[Data under study Boundary: Start]

-- ==== Sys2Proof/Machine/Pair.lean ====
section
/-!
DEFINITION. The twin pair: authority interlock, heartbeat, pair states, mirror, lockstep (12_herd_links_and_twin_pairs.md, R329 to R340).
The state codes are those of HLK_PAIR_STAT: 0 DISABLED, 1 JOINING, 2 PRIMARY, 3 STANDBY, 4 TAKEOVER, 5 FENCED.
-/
namespace Sys2Proof.Machine

/-- Changes the pair. -/
def State.onPair (s : State) (f : PairSt → PairSt) : State := { s with pair := f s.pair }

/-- HLK_PAIR_CFG.EN. -/
def State.pairEn (s : State) : Bool := s.rbit Reg.HLK_PAIR_CFG 0

/-- The peer's device id as configured. -/
def State.peerId (s : State) : Nat := s.fld Reg.HLK_PAIR_CFG 11 2

/-! ## The interlock -/

/-- Releases PRIMARY_N and ends any claim (R330). -/
def dropPrim (s : State) : State :=
  authSync s.auth (s.onPair (fun p => { p with prim := false, window := false, claim := false }))

/-- Event 0x0508 with the pair state reached (R341). -/
def event508 (s : State) : State := s.raise 0x0508 2 0x300 (s.pair.st + 2 ^ 16 * s.peerId)

/-- Enters FENCED: PRIMARY_N is released (Table HRD-6); a standby's mirrored checkpoints are spent. -/
def toFenced (s : State) : State :=
  let keep := s.lockMode || (s.pair.st != 3 && s.pair.st != 4)
  (dropPrim s).onPair (fun p => { p with st := 5, peerOk := false, synced := false, resync := none, taking := false, chk := if keep then p.chk else [] })

/-- Enters JOINING. -/
def toJoining (s : State) : State :=
  (dropPrim s).onPair (fun p => { p with st := 1, peerOk := false, synced := false, resync := none, taking := false, missed := 0, kickMiss := 0, heard := false })

/-- The interlock releases PRIMARY_N: FENCED with EN 1, DISABLED otherwise, event 0x0508 (R329). -/
def interlockLost (s : State) : State := event508 (if s.pairEn then toFenced s else dropPrim s)

/-- A standby loses its peer: TAKEOVER with event 0x0505, or FENCED with event 0x0508 (Tables HRD-6 and HRD-7). -/
def standbyLost (s : State) : State :=
  if s.pair.synced then
    let s1 := s.onPair (fun p => { p with st := 4, claim := true, peerOk := false, since := s.cnt.hlk, closedNo := 0 })
    s1.raise 0x0505 2 0x300 (4 + 256 * s.pair.missed + 2 ^ 16 * s.peerId)
  else event508 (toFenced s)

/-- PEER_PRIMARY_CHANGE: an assertion releases held authority, and in the conflict window the higher id or both equal ids; a deassertion tells a
standby that its peer is lost (R329, R332). The pin's level is followed while the links are down too. -/
def execPeerPrimaryChange (asserted : Bool) (s : State) : Out :=
  let s1 := s.onPair (fun p => { p with peerPrim := asserted })
  .next (if !s.up 7 then s1
    else if asserted then
      if s.pair.prim && (!s.pair.window || decide (s.peerId ≤ s.fld Reg.HLK_ID 9 0)) then interlockLost s1 else s1
    else if s.pair.peerPrim && s.pair.st == 3 then standbyLost s1 else s1)

/-- PRIMARY_ASSERT: a claim asserts PRIMARY_N while the peer's pin is deasserted (R329). -/
def execPrimaryAssert (s : State) : Out :=
  .next (s.when (s.up 7 && s.pair.claim && !s.pair.prim && !s.pair.peerPrim)
    (s.onPair (fun p => { p with prim := true, window := true, claim := false })))

/-- CONFLICT_WINDOW_END: authority is held (R329). -/
def execConflictWindowEnd (s : State) : Out :=
  .next (s.when (s.up 7 && s.pair.window) (authSync s.auth (s.onPair (fun p => { p with window := false }))))

/-- CLAIM: in DISABLED (R330). -/
def execClaim (who : Who) (s : State) : Out :=
  .next (s.access who Reg.HLK_PAIR_CMD (fun s => if s.pair.st = 0 ∧ !s.pair.prim then s.onPair (fun p => { p with claim := true }) else s))

/-- RELEASE: releases PRIMARY_N; a PRIMARY enters FENCED (R330, Table HRD-6). -/
def execRelease (who : Who) (s : State) : Out :=
  .next (s.access who Reg.HLK_PAIR_CMD (fun s => if s.pair.st = 2 then toFenced s else dropPrim s))

/-- REJOIN: FENCED to JOINING (Table HRD-6). -/
def execRejoin (who : Who) (s : State) : Out :=
  .next (s.access who Reg.HLK_PAIR_CMD (fun s => if s.pair.st = 5 then toJoining s else s))

/-- The first bound stream whose output entries exceed 65 units (R336). -/
def lockRefused (s : State) : Option Nat := (List.range 64).find? (fun st => s.bound st && decide (65 < s.fld (Reg.INT_OUT_GEOM st) 15 0))

/-- HLK_PAIR_CFG as a write leaves it: MODE and PEER change in DISABLED or FENCED only (R332). -/
def pairCfgNext (s : State) (v : W32) : W32 :=
  if s.pair.st = 0 ∨ s.pair.st = 5 then v &&& 0xFFF else (s.reg Reg.HLK_PAIR_CFG &&& ~~~1) ||| (v &&& 1)

/-- PAIR_CFG_WRITE (R332): EN from 1 to 0 enters DISABLED, from 0 to 1 JOINING; entering LOCKSTEP-COMPARE may be refused with event 0x0507 (R336). -/
def execPairCfgWrite (who : Who) (v : W32) (s : State) : Out :=
  .next (s.access who Reg.HLK_PAIR_CFG (fun s =>
    let n := pairCfgNext s v
    match (if bit n 0 && bit n 1 && !s.lockMode then lockRefused s else none) with
    | some st => s.raiseStream 0x0507 2 0x300 st 0 (st + 256 * 2)
    | none =>
      let s1 := s.setReg Reg.HLK_PAIR_CFG n
      if s.pairEn && !bit n 0 then
        (dropPrim s1).onPair (fun p => { p with st := 0, peerOk := false, synced := false, resync := none, taking := false, chk := [] })
      else if !s.pairEn && bit n 0 then toJoining s1
      else s1))

/-- HLK_AUTHW_WRITE: EN from 0 to 1 writes the word (R330). -/
def execHlkAuthwWrite (who : Who) (v : W32) (s : State) : Out :=
  .next (s.access who Reg.HLK_AUTHW (fun s =>
    let s1 := s.putMasked Reg.HLK_AUTHW v
    if s1.rbit Reg.HLK_AUTHW 31 && !s.rbit Reg.HLK_AUTHW 31 then authWord s1 else s1))

/-! ## The mirror -/

/-- Time left to a deadline, in 10 ns. -/
def timeLeft (s : State) (r : SeqSt) : W64 := if r.deadline.toNat ≤ s.cnt.gate.toNat then 0 else r.deadline - s.cnt.gate

/-- The output entry of a resolved number: its header and data, as written, or as it waits to be written (R266, R267). -/
def resolvedEntry (s : State) (st : Nat) (n : W32) : List Byte :=
  let a := s.outEntry st n
  let h := match (s.strm st).outq.find? (fun r => r.seq == n) with
    | some r => r.header
    | none => s.bytes 0 a 32
  h ++ s.bytes 0 (a + 32) (min (ringEntry (s.fld (Reg.INT_OUT_GEOM st) 15 0) - 32) (nAt h 8 4))

/-- The resolved numbers whose entries the host has not freed: those in the ring from INT_OUT_TAIL up to HEAD, then those that wait. -/
def unfreed (s : State) (st : Nat) : List W32 :=
  let t := s.reg (Reg.INT_OUT_TAIL st)
  let wait := (s.strm st).outq.map (fun r => r.seq)
  let n := if follows (s.head st) t then min (ringEntries (s.fld (Reg.INT_OUT_GEOM st) 19 16)) (s.head st - t).toNat else 0
  ((List.range n).map (fun i => t + BitVec.ofNat 32 i)).filter (fun q => !wait.contains q) ++ wait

[Data under study Boundary: End]

Aim of the exercise:
If a line in the records includes the string "whose", copy it.

Response area:
/-- The first bound stream whose output entries exceed 65 units (R336). -/
/-- The resolved numbers whose entries the host has not freed: those in the ring from INT_OUT_TAIL up to HEAD, then those that wait. -/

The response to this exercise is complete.